**MATERIAL FOR THIS EXERCISE:**
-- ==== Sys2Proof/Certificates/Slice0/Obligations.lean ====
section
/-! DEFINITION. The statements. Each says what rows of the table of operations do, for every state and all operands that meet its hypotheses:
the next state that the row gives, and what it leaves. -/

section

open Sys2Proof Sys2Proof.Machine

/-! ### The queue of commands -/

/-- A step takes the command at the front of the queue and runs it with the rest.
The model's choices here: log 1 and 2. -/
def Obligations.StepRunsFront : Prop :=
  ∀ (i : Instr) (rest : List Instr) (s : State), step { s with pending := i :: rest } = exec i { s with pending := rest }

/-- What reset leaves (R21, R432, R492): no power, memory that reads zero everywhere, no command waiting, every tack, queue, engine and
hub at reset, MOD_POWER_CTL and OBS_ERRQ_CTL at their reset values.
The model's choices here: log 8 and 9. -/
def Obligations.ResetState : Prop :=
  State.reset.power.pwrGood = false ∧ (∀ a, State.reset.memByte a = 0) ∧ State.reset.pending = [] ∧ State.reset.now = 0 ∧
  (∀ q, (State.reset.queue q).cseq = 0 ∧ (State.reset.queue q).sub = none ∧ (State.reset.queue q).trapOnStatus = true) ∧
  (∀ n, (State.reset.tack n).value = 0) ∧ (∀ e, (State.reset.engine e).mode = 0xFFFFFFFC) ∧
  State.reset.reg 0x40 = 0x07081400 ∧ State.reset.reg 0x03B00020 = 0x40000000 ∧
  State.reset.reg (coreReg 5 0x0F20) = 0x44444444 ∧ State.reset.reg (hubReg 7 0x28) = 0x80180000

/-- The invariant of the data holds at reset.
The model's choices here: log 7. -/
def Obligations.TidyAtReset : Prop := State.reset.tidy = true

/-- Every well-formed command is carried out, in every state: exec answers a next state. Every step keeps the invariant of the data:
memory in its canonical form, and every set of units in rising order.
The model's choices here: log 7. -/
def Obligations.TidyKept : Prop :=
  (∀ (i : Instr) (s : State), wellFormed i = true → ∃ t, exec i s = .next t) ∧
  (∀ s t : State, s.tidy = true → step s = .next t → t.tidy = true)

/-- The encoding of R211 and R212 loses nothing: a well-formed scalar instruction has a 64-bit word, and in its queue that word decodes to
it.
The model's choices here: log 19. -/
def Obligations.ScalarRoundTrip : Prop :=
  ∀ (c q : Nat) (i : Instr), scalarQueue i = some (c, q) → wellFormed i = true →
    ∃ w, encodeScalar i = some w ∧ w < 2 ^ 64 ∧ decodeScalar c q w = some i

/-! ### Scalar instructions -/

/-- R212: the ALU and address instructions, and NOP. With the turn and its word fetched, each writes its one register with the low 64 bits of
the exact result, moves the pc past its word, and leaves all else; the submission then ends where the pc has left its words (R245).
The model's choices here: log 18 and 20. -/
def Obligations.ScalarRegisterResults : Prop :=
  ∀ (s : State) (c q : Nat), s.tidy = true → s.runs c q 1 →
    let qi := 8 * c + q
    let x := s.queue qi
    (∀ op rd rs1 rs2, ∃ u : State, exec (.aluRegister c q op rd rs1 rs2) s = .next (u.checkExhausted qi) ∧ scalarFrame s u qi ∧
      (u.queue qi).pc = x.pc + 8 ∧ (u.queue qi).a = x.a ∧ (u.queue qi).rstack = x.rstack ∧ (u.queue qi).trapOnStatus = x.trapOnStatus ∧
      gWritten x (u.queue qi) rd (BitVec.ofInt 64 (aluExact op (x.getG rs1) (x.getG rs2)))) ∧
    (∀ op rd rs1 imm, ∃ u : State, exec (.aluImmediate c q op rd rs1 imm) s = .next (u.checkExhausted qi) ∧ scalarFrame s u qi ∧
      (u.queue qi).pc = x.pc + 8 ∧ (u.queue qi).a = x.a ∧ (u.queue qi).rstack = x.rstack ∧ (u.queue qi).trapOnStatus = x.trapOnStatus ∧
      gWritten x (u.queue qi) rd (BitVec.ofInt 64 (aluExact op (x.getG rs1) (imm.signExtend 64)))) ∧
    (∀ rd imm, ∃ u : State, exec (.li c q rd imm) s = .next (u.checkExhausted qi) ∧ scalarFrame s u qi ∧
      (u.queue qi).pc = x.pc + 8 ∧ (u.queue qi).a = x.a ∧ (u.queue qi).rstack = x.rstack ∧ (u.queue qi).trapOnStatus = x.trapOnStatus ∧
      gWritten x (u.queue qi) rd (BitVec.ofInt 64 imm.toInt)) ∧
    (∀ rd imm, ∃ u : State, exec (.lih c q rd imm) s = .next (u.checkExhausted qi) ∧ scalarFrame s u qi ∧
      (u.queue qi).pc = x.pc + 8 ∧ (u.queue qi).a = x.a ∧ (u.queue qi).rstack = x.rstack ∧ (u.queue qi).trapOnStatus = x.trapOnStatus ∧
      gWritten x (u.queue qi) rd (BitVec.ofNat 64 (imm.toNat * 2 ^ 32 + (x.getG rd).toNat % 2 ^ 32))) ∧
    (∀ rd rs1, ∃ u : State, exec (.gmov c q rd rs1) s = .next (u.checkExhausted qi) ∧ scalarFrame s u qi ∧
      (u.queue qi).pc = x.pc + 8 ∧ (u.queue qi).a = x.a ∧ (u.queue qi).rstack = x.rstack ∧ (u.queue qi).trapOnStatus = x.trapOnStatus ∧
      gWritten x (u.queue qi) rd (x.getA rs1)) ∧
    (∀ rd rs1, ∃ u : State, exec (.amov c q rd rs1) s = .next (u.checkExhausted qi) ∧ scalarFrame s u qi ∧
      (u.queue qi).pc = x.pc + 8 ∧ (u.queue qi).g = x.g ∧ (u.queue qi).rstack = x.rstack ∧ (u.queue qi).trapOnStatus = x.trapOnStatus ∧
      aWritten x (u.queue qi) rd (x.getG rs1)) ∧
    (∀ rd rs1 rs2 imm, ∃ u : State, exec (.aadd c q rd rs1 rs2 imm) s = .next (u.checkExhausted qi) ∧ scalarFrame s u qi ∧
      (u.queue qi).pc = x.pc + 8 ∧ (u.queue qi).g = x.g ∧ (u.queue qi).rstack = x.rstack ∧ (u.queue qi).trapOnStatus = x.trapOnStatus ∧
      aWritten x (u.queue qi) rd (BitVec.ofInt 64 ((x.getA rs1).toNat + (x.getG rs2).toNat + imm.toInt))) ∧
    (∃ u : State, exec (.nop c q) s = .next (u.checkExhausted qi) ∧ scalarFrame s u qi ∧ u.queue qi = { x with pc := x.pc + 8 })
...
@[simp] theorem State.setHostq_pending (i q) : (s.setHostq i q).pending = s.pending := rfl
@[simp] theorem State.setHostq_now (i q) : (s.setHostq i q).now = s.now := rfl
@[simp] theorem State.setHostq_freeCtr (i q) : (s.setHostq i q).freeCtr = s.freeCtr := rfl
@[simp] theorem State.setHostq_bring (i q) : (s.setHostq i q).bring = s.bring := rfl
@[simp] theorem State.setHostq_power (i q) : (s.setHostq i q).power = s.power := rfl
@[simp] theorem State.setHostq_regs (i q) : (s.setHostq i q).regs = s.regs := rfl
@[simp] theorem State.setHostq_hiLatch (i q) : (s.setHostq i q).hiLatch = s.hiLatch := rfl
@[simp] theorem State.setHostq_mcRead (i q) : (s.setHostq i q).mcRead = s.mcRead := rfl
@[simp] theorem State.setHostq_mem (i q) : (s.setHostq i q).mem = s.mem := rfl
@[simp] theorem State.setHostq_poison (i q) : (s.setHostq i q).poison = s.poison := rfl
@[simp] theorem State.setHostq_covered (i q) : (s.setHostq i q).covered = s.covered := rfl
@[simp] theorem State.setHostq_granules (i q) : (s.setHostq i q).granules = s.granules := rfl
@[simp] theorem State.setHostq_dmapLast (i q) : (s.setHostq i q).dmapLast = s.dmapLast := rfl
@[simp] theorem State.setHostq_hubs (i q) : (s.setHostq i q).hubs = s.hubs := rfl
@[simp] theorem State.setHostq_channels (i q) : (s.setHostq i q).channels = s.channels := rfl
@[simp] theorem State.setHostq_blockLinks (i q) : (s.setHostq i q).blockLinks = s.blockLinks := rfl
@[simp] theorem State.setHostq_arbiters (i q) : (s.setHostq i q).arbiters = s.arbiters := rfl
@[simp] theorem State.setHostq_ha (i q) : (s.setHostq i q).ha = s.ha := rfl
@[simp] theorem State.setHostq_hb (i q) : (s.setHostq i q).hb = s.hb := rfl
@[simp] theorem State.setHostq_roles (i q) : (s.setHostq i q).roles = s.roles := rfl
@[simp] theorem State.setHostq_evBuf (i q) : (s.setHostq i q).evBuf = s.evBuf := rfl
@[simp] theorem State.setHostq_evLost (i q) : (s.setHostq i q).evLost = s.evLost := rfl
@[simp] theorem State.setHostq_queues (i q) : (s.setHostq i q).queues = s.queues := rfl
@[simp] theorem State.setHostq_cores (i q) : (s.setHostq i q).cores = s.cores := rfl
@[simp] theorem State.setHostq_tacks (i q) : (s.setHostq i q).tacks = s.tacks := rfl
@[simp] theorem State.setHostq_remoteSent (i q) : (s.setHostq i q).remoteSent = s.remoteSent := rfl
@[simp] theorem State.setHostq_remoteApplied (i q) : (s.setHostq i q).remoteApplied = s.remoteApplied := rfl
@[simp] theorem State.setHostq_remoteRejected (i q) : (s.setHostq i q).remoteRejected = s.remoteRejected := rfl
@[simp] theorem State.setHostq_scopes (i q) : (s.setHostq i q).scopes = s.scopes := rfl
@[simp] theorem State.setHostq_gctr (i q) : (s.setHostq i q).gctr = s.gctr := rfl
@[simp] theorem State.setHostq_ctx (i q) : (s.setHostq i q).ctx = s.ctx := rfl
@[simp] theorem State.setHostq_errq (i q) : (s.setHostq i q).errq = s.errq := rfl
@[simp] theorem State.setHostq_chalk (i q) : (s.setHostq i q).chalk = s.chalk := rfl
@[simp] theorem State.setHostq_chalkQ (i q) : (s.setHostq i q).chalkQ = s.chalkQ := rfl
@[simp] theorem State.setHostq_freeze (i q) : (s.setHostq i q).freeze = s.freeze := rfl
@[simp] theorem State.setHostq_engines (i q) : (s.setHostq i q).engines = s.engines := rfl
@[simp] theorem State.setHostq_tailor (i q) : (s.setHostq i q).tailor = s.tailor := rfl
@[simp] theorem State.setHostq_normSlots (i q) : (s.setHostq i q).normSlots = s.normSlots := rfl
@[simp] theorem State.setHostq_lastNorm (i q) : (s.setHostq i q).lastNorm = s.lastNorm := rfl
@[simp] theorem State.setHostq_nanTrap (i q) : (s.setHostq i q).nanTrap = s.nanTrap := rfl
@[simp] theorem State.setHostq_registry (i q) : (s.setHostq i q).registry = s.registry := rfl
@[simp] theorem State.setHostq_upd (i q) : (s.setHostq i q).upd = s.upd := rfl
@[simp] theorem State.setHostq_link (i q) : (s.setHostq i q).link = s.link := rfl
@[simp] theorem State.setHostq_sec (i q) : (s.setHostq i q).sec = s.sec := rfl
---
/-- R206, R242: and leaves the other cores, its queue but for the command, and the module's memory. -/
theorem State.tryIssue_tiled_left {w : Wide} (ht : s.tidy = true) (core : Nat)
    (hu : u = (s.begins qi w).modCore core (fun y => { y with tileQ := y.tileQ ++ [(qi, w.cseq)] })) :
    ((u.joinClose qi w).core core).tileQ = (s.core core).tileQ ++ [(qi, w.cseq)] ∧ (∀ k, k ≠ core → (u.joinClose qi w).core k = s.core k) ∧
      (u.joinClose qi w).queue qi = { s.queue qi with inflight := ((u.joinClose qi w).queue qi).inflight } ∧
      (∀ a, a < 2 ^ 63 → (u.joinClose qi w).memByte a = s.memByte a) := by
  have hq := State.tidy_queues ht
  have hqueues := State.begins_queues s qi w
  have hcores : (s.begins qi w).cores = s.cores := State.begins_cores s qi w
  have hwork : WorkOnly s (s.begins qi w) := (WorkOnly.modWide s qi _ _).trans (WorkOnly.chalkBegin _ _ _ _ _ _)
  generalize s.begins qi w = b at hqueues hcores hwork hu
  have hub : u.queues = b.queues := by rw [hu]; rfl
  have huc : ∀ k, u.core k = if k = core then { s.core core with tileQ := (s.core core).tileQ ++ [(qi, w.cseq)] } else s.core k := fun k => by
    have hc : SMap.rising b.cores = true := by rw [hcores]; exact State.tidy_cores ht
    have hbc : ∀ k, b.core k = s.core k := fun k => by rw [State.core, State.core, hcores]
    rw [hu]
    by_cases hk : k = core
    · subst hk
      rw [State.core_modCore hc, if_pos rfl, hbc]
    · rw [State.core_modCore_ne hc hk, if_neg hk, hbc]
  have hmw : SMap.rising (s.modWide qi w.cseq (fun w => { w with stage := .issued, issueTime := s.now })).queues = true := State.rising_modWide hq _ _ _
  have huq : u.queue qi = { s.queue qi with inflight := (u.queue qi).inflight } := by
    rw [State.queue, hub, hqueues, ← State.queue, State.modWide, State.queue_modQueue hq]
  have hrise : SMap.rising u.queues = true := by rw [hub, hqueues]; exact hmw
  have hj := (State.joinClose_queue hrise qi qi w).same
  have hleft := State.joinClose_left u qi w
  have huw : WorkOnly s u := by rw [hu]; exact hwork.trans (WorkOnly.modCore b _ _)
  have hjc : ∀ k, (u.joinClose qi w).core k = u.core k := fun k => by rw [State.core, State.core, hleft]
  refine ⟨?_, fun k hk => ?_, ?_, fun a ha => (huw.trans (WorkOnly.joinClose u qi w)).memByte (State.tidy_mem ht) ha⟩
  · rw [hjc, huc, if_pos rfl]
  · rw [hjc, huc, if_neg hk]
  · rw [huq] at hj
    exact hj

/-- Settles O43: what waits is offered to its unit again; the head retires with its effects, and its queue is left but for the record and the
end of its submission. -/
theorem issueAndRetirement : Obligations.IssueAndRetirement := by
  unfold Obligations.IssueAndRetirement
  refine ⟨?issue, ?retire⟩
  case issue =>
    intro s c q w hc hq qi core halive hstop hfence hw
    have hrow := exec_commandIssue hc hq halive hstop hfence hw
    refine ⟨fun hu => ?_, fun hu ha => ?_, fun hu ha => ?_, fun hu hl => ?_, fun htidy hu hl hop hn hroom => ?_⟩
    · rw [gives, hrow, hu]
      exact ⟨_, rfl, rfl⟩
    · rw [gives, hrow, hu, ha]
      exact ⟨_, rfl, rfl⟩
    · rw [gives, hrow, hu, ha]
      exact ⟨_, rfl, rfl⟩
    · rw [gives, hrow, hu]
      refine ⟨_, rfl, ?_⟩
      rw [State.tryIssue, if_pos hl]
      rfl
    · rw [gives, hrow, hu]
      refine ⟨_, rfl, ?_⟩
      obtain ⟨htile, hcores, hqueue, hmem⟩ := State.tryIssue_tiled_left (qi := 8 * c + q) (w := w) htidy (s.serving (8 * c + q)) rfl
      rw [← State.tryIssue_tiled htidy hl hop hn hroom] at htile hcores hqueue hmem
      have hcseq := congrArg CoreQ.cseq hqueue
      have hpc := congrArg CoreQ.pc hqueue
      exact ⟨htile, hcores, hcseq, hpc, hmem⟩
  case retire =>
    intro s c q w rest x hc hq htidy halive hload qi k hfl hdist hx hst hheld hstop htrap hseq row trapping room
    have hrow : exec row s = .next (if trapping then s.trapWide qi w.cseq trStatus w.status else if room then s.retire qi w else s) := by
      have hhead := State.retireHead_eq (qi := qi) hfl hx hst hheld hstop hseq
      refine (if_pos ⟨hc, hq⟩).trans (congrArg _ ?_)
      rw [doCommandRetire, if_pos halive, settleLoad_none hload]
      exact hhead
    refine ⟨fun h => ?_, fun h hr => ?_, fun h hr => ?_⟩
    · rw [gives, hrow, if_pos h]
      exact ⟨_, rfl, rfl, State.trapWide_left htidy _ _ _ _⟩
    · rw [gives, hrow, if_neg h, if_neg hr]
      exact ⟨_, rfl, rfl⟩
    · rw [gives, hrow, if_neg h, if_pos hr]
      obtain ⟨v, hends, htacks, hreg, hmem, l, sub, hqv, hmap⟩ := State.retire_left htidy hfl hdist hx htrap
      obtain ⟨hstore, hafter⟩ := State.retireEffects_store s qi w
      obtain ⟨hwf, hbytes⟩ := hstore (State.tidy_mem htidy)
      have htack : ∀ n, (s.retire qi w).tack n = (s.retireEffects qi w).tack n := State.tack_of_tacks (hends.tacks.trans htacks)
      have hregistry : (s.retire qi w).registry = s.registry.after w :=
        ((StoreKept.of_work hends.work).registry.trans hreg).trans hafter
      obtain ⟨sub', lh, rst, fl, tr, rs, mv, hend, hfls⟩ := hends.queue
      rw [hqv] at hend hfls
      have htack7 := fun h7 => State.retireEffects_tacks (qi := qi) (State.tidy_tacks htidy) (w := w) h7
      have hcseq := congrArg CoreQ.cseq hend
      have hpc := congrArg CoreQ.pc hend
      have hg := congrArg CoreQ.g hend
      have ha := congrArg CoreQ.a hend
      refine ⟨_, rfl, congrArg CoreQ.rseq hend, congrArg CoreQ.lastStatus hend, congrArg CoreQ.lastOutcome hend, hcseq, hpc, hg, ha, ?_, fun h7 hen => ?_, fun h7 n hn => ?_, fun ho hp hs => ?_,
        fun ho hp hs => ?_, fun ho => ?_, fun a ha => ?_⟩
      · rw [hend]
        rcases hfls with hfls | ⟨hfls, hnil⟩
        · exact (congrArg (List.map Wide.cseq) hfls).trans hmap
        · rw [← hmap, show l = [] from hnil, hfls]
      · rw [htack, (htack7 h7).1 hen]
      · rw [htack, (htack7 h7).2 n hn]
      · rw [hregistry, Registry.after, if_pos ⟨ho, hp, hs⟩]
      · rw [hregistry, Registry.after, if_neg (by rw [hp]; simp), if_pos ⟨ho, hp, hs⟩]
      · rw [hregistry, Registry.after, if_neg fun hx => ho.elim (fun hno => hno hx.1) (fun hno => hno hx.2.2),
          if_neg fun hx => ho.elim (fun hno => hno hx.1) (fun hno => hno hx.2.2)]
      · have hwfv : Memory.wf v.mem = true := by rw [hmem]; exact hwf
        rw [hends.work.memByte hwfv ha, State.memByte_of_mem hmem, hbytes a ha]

**EXERCISE DIRECTIONS:** Repeat, word for word, the lines above between the line holding "s.regs := rfl" and the line holding "s.arbiters := rfl", inclusive; omit everything else.

**ANSWER BOX:**
@[simp] theorem State.setHostq_regs (i q) : (s.setHostq i q).regs = s.regs := rfl
@[simp] theorem State.setHostq_hiLatch (i q) : (s.setHostq i q).hiLatch = s.hiLatch := rfl
@[simp] theorem State.setHostq_mcRead (i q) : (s.setHostq i q).mcRead = s.mcRead := rfl
@[simp] theorem State.setHostq_mem (i q) : (s.setHostq i q).mem = s.mem := rfl
@[simp] theorem State.setHostq_poison (i q) : (s.setHostq i q).poison = s.poison := rfl
@[simp] theorem State.setHostq_covered (i q) : (s.setHostq i q).covered = s.covered := rfl
@[simp] theorem State.setHostq_granules (i q) : (s.setHostq i q).granules = s.granules := rfl
@[simp] theorem State.setHostq_dmapLast (i q) : (s.setHostq i q).dmapLast = s.dmapLast := rfl
@[simp] theorem State.setHostq_hubs (i q) : (s.setHostq i q).hubs = s.hubs := rfl
@[simp] theorem State.setHostq_channels (i q) : (s.setHostq i q).channels = s.channels := rfl
@[simp] theorem State.setHostq_blockLinks (i q) : (s.setHostq i q).blockLinks = s.blockLinks := rfl
@[simp] theorem State.setHostq_arbiters (i q) : (s.setHostq i q).arbiters = s.arbiters := rfl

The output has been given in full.